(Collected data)

/-! ### 08 Calibration and self-test -/

/-- The commands of calibration complete (R149 to R162). Model's choices: the mean that a point measures is a free
value (log 13), when its command completes (log 134), TYPE and INDEX (log 23), the outage of ADC_SYS (log 107), a
refused BLOCKING claim (log 109), the pass mask of SELFTEST is free (log 22), NOT_READY and CONFLICT of CAL_RUN (log
81), jobs that hold no unit yet (log 108), a claim that waits for a DAC's tick (log 176). -/
def Obligations.CalibrationCompletes : Prop :=
  (∀ (s : State) (j : Fin 16) (x : Job) (a : Fin 9) (k : Fin 8), s.hw = true → s.cal.jobs[j] = some x →
    unitOf x.unit = some (.slot a k) → x.gap = false → x.state = .noticed → s.mayRun x = true →
    exec (.calNoticeExpiry j) s = .next { s with cal := { s.cal with jobs := s.cal.jobs.set j (some { x with state := .held }) } }) ∧
  (∀ (s : State) (j : Fin 16) (x : Job) (a : Fin 9) (k : Fin 8) (r : CalResult), s.hw = true → s.cal.jobs[j] = some x →
    unitOf x.unit = some (.slot a k) → x.gap = false → x.state = .held → x.kind = 6 → x.apply = true → x.cmd = none →
    x.cls = .blocking → x.aborted = false → x.pend = none →
    ∃ t, exec (.calOutageEnd j r false) s = .next t ∧ t.cal.jobs[j] = none ∧ testBit t.cal.events 1 = true ∧
      t.coef x.unit = {
        valid := setBit (s.coef x.unit).valid 6, dieT := s.pwr.dieT, et := s.clk.et
        body := (s.coef x.unit).body.take 18 ++ slice r.body 18 30 ++ (s.coef x.unit).body.drop 48 }) ∧
  (∀ (s : State) (j : Fin 16) (x : Job) (a : Fin 9) (k : Fin 8), s.hw = true → s.cal.jobs[j] = some x →
    unitOf x.unit = some (.slot a k) → x.gap = true → x.state = .queued → x.kind ≠ 1 → s.gapFits = true → s.mayRun x = true →
    exec (.calGapStepStart j) s = .next { s with cal := { s.cal with jobs := s.cal.jobs.set j (some { x with state := .held }) } }) ∧
  (∀ (s : State) (j : Fin 16) (x : Job) (a : Fin 9) (k : Fin 8) (r : CalResult), s.hw = true → s.cal.jobs[j] = some x →
    unitOf x.unit = some (.slot a k) → x.gap = true → x.state = .held → x.aborted = false →
    x.ending = false → x.kind ≠ 1 → x.pend = none → x.steps + 1 < gapSteps x.kind.toNat →
    exec (.calGapStepEnd j r false) s = .next { s with cal := { s.cal with
      steps := satInc s.cal.steps, jobs := s.cal.jobs.set j (some { x with steps := x.steps + 1, state := .between }) } }) ∧
  (∀ (s : State) (j : Fin 16) (x : Job) (c : CmdRef) (n : Fin 18), s.hw = true → s.cal.jobs[j] = some x → x.kind = 1 →
    x.point1 = none → x.pend = none → x.cmd = some c → x.aborted = false → x.state = .between → unitOf x.unit = some (.adc n) →
    exec (.calSysTimeout j) s =
      .next (({ s with cal := { s.cal with jobs := s.cal.jobs.set j none } }).finish c (failed Status.aborted))) ∧
  (∀ (s : State) (u : Nat) (c : Coef), s.hw = true → s.cal.pending = [(u, c)] →
    (∀ j : Fin 16, s.cal.jobs[j] = none) →
    ∃ t, exec .calCoefTakeEffect s = .next t ∧ t.coef u = c ∧ t.cal.pending = []) ∧
  (∀ (s : State) (p : Fin 32) (v : Word) (n : Fin 8), s.hw = true → s.cal.windows[p].unit = some (.wdac n) →
    s.owns p (0x60 + n.val) = true →
    Writes (.calCoefDataWrite p v) p s (s.onWindow p fun w => { w with
      staged := storeAll 0 w.staged w.addr.toNat (le 4 v), addr := w.addr + 4 })) ∧
  (∀ (s : State) (p : Fin 32) (n : Fin 8), s.hw = true → s.cal.windows[p].unit = some (.wdac n) →
    s.owns p (0x60 + n.val) = true → s.blobCheck (0x70 + n.val) (s.cal.windows[p].blob (0x70 + n.val)) false = none →
    ∃ t, exec (.calCoefApply p 1) s = .next t ∧ t.acc = (Status.done, 0) ∧
      t.cal.pending.getLast? = some (0x70 + n.val, blobCoef (s.cal.windows[p].blob (0x70 + n.val)))) ∧
  (∀ (s : State) (h : Header) (type index kind apply : Byte) (u : CalUnit), Turn s →
    calUnit type.toNat index.toNat = some u → u.suits kind.toNat = true → apply.toNat ≤ 1 → u.dom = none →
    (∀ j : Fin 16, s.cal.jobs[j] = none) →
    ∃ t, exec (.calRun h type index kind 0 apply) s = .next t ∧ testBit t.cal.events 0 = true ∧
      t.cal.jobs[(0 : Fin 16)] = some {
        cmd := some (refOf h), type := BitVec.ofNat 2 (unitType u.code), index := BitVec.ofNat 7 (unitIndex u.code)
        kind := bits kind 0 4, gap := false, apply := apply = 1, cls := .blocking, state := .noticed, steps := 0
        point0 := none, point1 := none, pend := none, aborted := false, ending := false }) ∧
  (∀ (s : State) (h : Header) (adc : Byte) (expected : Half) (n : Fin 18) (j : Fin 16) (x : Job), Turn s →
    adc.toNat = n.val → -8192 ≤ expected.toInt → expected.toInt ≤ 8191 → (s.atTurn h).isSuspect (adcDom n) = false →
    s.sysJob n.val = some (j, x) → x.ready = false → x.pend = none →
    ∃ t, exec (.calSysPoint h adc 0 expected) s = .next t ∧ t.cal.jobs[j] = some (
      if x.gap then { x with pend := some { cmd := refOf h, second := false, expected := expected, left := 200 } }
      else { x with point0 := some (expected, Config.measured s.freeCtr) })) ∧
  (∀ (s : State) (h : Header) (type index : Byte) (u : CalUnit), Turn s → calUnit type.toNat index.toNat = some u →
    (s.atTurn h).unitSuspect u = false →
    (∀ (j : Fin 16) (x : Job), s.cal.jobs[j] = some x → x.cls ≠ .repair) →
    ∃ t, exec (.calAbort h type index) s = .next t ∧
      ∀ (j : Fin 16) (x : Job), t.cal.jobs[j] = some x → x.unit = u.code → x.aborted = true) ∧
  (∀ (s : State) (h : Header) (type index : Byte) (u : CalUnit), Turn s → calUnit type.toNat index.toNat = some u →
    Runs (.calCoefGet h type index) h s id fun s => done (blobOf u.code (s.coef u.code))) ∧
  (∀ (s : State) (h : Header) (blob : List Byte) (n : Fin 8), Turn s → blobUnit blob = some (.wdac n) →
    s.blobCheck (0x70 + n.val) blob h.force = none →
    Runs (.calCoefSet h blob) h s (fun s => s.pendCoef (0x70 + n.val) (blobCoef blob)) fun _ => done []) ∧
  (∀ (s : State) (h : Header) (type index : Byte) (u : CalUnit), Turn s → calUnit type.toNat index.toNat = some u →
    (s.atTurn h).unitSuspect u = false → s.unitBusy u.code = false →
    Runs (.calCoefNeutral h type index) h s
      (fun s => s.pendCoef u.code { valid := 0, dieT := 0, et := 0, body := neutralBody u.code }) fun _ => done [])
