-- ==== Sys2Proof/Laws/Memory.lean ====
section
/-!
SUPPORT. Memory keeps its canonical form: the two operations that change a byte of the memory windows, and reset.
-/
namespace Sys2Proof.Machine

/-- A stored word keeps the canonical form. -/
theorem setWord_wf (s : State) (d : Fin 18) (m : Fin 4) (k : Nat) (w : Word) (h : Memory.wf s.mem = true) :
    Memory.wf (s.setWord d m k w).mem = true :=
  storeAll_canonical memDefault (le 4 w) s.mem (memAddr d m k) h

/-- A bay that loses its memories (R184) keeps the canonical form. -/
theorem loseMems_wf (s : State) (d : Fin 18) (h : Memory.wf s.mem = true) : Memory.wf (s.loseMems d).mem = true :=
  filter_canonical memDefault s.mem _ h

/-- Memory after reset lists nothing. -/
theorem reset_wf : Memory.wf State.reset.mem = true := rfl

end Sys2Proof.Machine
end

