-- ==== Sys2Proof/WellFormed.lean ====
section
/-!
DEFINITION. Well-formed commands: what a moment brings in from outside has the size that the spec gives it. A Darem command
has no check here, since the keeper itself checks a packet and answers a bad one (R301, R409).
-/
namespace Sys2Proof

/-- The size that an operand from outside must have, for the commands that bring one in. -/
def Instr.wellFormed : Instr → Bool
  -- LIN_STAGE and LIN_ACTIVE have 12-bit destinations, and memory blocks hold 4,096 entries: the operand types say so.
  | .pwrMeasureUpdate _ _ mon => mon.length == 32
  | .sashIdentityRead ack ident pages _ => !ack || (ident.length == 64 && pages.length == 8 && pages.all fun g => g.length == 64)
  | .sashIdRetry ack ident pages => !ack || (ident.length == 64 && pages.length == 8 && pages.all fun g => g.length == 64)
  | .biasRampStep current => current.length == 4
  | .trainingBlockReceived _ block _ _ => block.length == 48
  | .segmentDelivery _ segment _ => segment.length == 15
  | .flitArrival _ flit => flit.length == 48
  | .canFrameReceive frame _ => match frame with | some x => x.2.length ≤ 64 | none => true
  | .arbCommit beats _ _ => beats.length ≤ 128
  | _ => true

end Sys2Proof
end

ASSIGNED TASK ->
Work through the records above line by line and count those that hold the string "body". Give only the result.

OUTPUT FOR THIS EXERCISE ->
2